The apology is fine, as far as it goes, but in many ways, it seems Ozersky still doesn’t get it.

In the first place, the article is couched as “advice” on how to avoid the pitfalls of a traditional catered wedding. Once you know that both the food and the space were free, the entire premise falls to pieces. Practically nobody could get what Ozersky got without paying for it. The fair market price would put it out of the range of all but the wealthiest buyers. I’m not even sure that these chefs at any reasonable price would bring just one dish to a wedding where Josh wasn’t the groom: Heather Bertinetti isn’t in the wedding cake business.

In the second place, the article misses the real reason why most catered food is bad: money. If you’re willing to pay enough, you too can have a feast fit for a king. Sietsema said that the average wedding costs $82 per person. The Times estimated that Ozersky’s wedding, if he’d paid for it, would have cost anywhere from $200 to $500 per person. Pay that much, and the quality of the food goes way up.

Parts of Ozersky’s explanation are flat-out disingenuous. He says he “cherry-picked my favorite dishes from half a dozen restaurants.” But one of those restaurants, as Sietsema noted, was Red Farm, a Jeffrey Chodorow restaurant that hasn’t even opened yet. It utterly eludes me how this could be one of his favorites.

His explanation of how the event came about doesn’t hold water:

Some of my closest friends are chefs, and when they asked me what I wanted for a wedding present, instead of a crystal decanter that I would never look at, I told them to just cook some lasagna or bake a few loaves of bread that I could share with other friends.

Now, wedding dates are usually chosen based on when the venue is available—especially in spring, the most popular season for weddings. Then, you book the hall, pay a deposit, and send out invitations about eight to twelve weeks in advance. Only then do friends start asking what you’d like for a gift, and you point them to the shops where you’ve registered.

So we’re to believe that, coincidentally, before any date was even announced, all of these chefs—eight of them are mentioned—asked him what kind of crystal decanter he’d like as a gift? Oh, and what about the conversation with Jeffrey Chodorow, when in lieu of a conventional gift, Josh asked if he could have the roof of the Empire Hotel?
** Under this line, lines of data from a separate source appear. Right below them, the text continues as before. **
/-- Tier-1 lines outside pages and units are lost, of a read of `len` bytes: each is counted, MEMORY_LOST names the region's
clearing and the first one's offset, the tile does not complete, and that clearing's plan on the grove stops (11 R240,
R248). -/
def memoryLost (s : State) (g c : Nat) (d : TileDesc) (m off len : Nat) (bad : List Nat) : State :=
  let s1 := ((s.chargeMove g c d).abandon g c .move).chargeRange m 1 off len
  (s1.postMemoryLost m d.tileId (off + 64 * bad.headD 0) bad.length).stopPlan m g c d.tileId 0 .memoryLost

/-- Lines of a cellar region that ended LATE or LOST counted (11 R240). -/
def countMissed (s : State) (m k : Nat) (late : Bool) : State := s.bump (0x4040 + m) (if late then 0xA else 0xB) k
/-- The status of a missed cellar line. -/
def missName (late : Bool) : Name := if late then .late else .lost
/-- Its ending code (08 R170). -/
def missCode (late : Bool) : Nat := if late then 0x13 else 0x14

/-! ### MOVE (11 R235) -/

/-- The target of a MOVE: clearing, tier, byte offset and length. -/
def mvTarget (d : TileDesc) : Nat × Nat × Nat × Nat := (d.fmtB % 64, mvTier d, 64 * mvLine d, 64 * d.k)

/-- Bytes of a tier-1 region as a MOVE carries them to tiles: those of a mask record are the record in effect, whatever was
written there since the press step's boundary (09 R189; DESIGN CHOICE, log entry 23). -/
def peekMasked (s : State) (n off len : Nat) : List Byte :=
  (s.press n).masks.foldl (fun b m => b.mapIdx fun i x =>
    if m.1 ≤ off + i && off + i < m.1 + m.2.length then m.2.getD (off + i - m.1) 0 else x) (s.peek (regionAddr 1 n off) len)

/-- The lines of a local MOVE from a tier landed in the scratchpad and charged to the region's owner (11 R238). -/
def landMove (s : State) (g c : Nat) (d : TileDesc) (bad : List Nat) : State :=
  let r := mvTarget d
  let b := blankLines bad (if r.2.1 == 1 then s.peekMasked r.1 r.2.2.1 r.2.2.2
    else s.peek (regionAddr r.2.1 r.1 r.2.2.1) r.2.2.2)
  let b1 := if mvTrans d then transposed (if d.fmtA == 0 then 4 else 2) b else b
  (s.putCell g c d.outAddr b1).chargeRange r.1 r.2.1 r.2.2.1 r.2.2.2

/-- A remote read issued; its tile's slot is PARKED (12 R277). -/
def askRemote (s : State) (g c : Nat) (d : TileDesc) (dst clearing tier off count landing : Nat) : State :=
  let r : Remote := {
    tag := s.nextTag, grove := g, cell := c, clearing := d.clearing, tileId := d.tileId, issued := s.time, lines := count,
    got := [], landing := landing }
  let s1 : State := { s with remotes := s.remotes ++ [r], nextTag := (s.nextTag + 1) % 65536 }
  s1.carryRead d.clearing dst clearing tier off r.tag count (quadrant g)

/-- The running move slot parks at its remote wait (12 R277). -/
def park (s : State) (g c : Nat) (d : TileDesc) : State :=
  ((s.chargeMove g c d).mapMove g c fun t => { t with st := .parked }).bumpLive 0x6024 d.clearing 1

/-- A write of move tiles into a local region: it waits while an open snapshot has blocks of the range to copy (11 R251). -/
def moveInto (s : State) (g c : Nat) (d : TileDesc) (m tier off : Nat) (data : List Byte) : State :=
  if tier == 1 && !(s.uncopied m off data.length).isEmpty then s.stallWrite m off data.length []
  else (s.writeRegion m tier off data).moveDone g c d

/-- Lines written to a tier of another module: the transfer stays open under its tag, which a refusal names (11 R239, 14
R296; DESIGN CHOICE, log entry 28). -/
def sendLines (s : State) (g c : Nat) (d : TileDesc) (dst m tier off : Nat) (data : List Byte) : State :=
  let r : Remote := {
    tag := s.nextTag, grove := g, cell := c, clearing := d.clearing, tileId := d.tileId, issued := s.time, lines := 0,
    got := [], landing := 0, write := true }
  let s1 : State := { s with remotes := s.remotes ++ [r], nextTag := (s.nextTag + 1) % 65536 }
  s1.carryLines d.clearing dst m tier off data r.tag none (quadrant g)

/-- A cellar transfer that ended LATE or LOST ends only the request it serves: the sequence SEQ names, its tile completing;
without one the tile is executed once more (11 R245). -/
def cellarMiss (s : State) (g c : Nat) (t : TileSlot) (late : Bool) : State :=
  match mvSeq t.desc with
  | some q => (s.faultSeq t.desc.clearing q (missCode late)).moveDone g c t.desc
  | none => s.againOrStop g c t (missName late)

/-- A MOVE whose lines were read. -/
def moveOk (g c : Nat) (s : State) (t : TileSlot) : State :=
  let d := t.desc
  let r := mvTarget d
  let local? := mvModule d == s.ownModule
  if local? && !s.mayReach d.clearing r.1 r.2.1 r.2.2.1 r.2.2.2 then
    ((s.chargeMove g c d).abandon g c .move).stopPlan d.clearing g c d.tileId 6 .tierForeign
  else if mvOut d then
    let b := s.scr g c d.aAddr r.2.2.2
    let gone := if local? && r.2.1 == 2 then s.failedLines r.1 r.2.2.1 r.2.2.2 else 0
    if gone != 0 then ((s.countMissed r.1 gone false).writeRegion r.1 2 r.2.2.1 b).cellarMiss g c t false
    else if local? then s.moveInto g c d r.1 r.2.1 r.2.2.1 b
    else (s.sendLines g c d (mvModule d) r.1 r.2.1 r.2.2.1 b).moveDone g c d
  else if local? then (s.landMove g c d []).moveDone g c d
  else (s.askRemote g c d (mvModule d) r.1 r.2.1 r.2.2.1 d.k d.outAddr).park g c d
How did that happen?

Ozersky says that the idea for the article struck him only after the wedding took place, and that there was no quid pro quo with the chefs. This is awfully naive, assuming he even believes it. It may well be true that the chefs didn’t expect Ozersky to write about this event. But there’s no question that, in a general way, they benefit from his coverage of their restaurants on his website, ozersky.tv, and expect to do so in the future.

I’ve developed, over time, considerable respect for Ozersky’s work as a roving reporter of culinary trends. His work is nearly always entertaining, and in a few areas he is genuinely an expert. He may funnel a disproportionate share of coverage to the chefs and restaurateurs whom he likes, but there is no overt conflict of interest, because everyone knows he isn’t paying.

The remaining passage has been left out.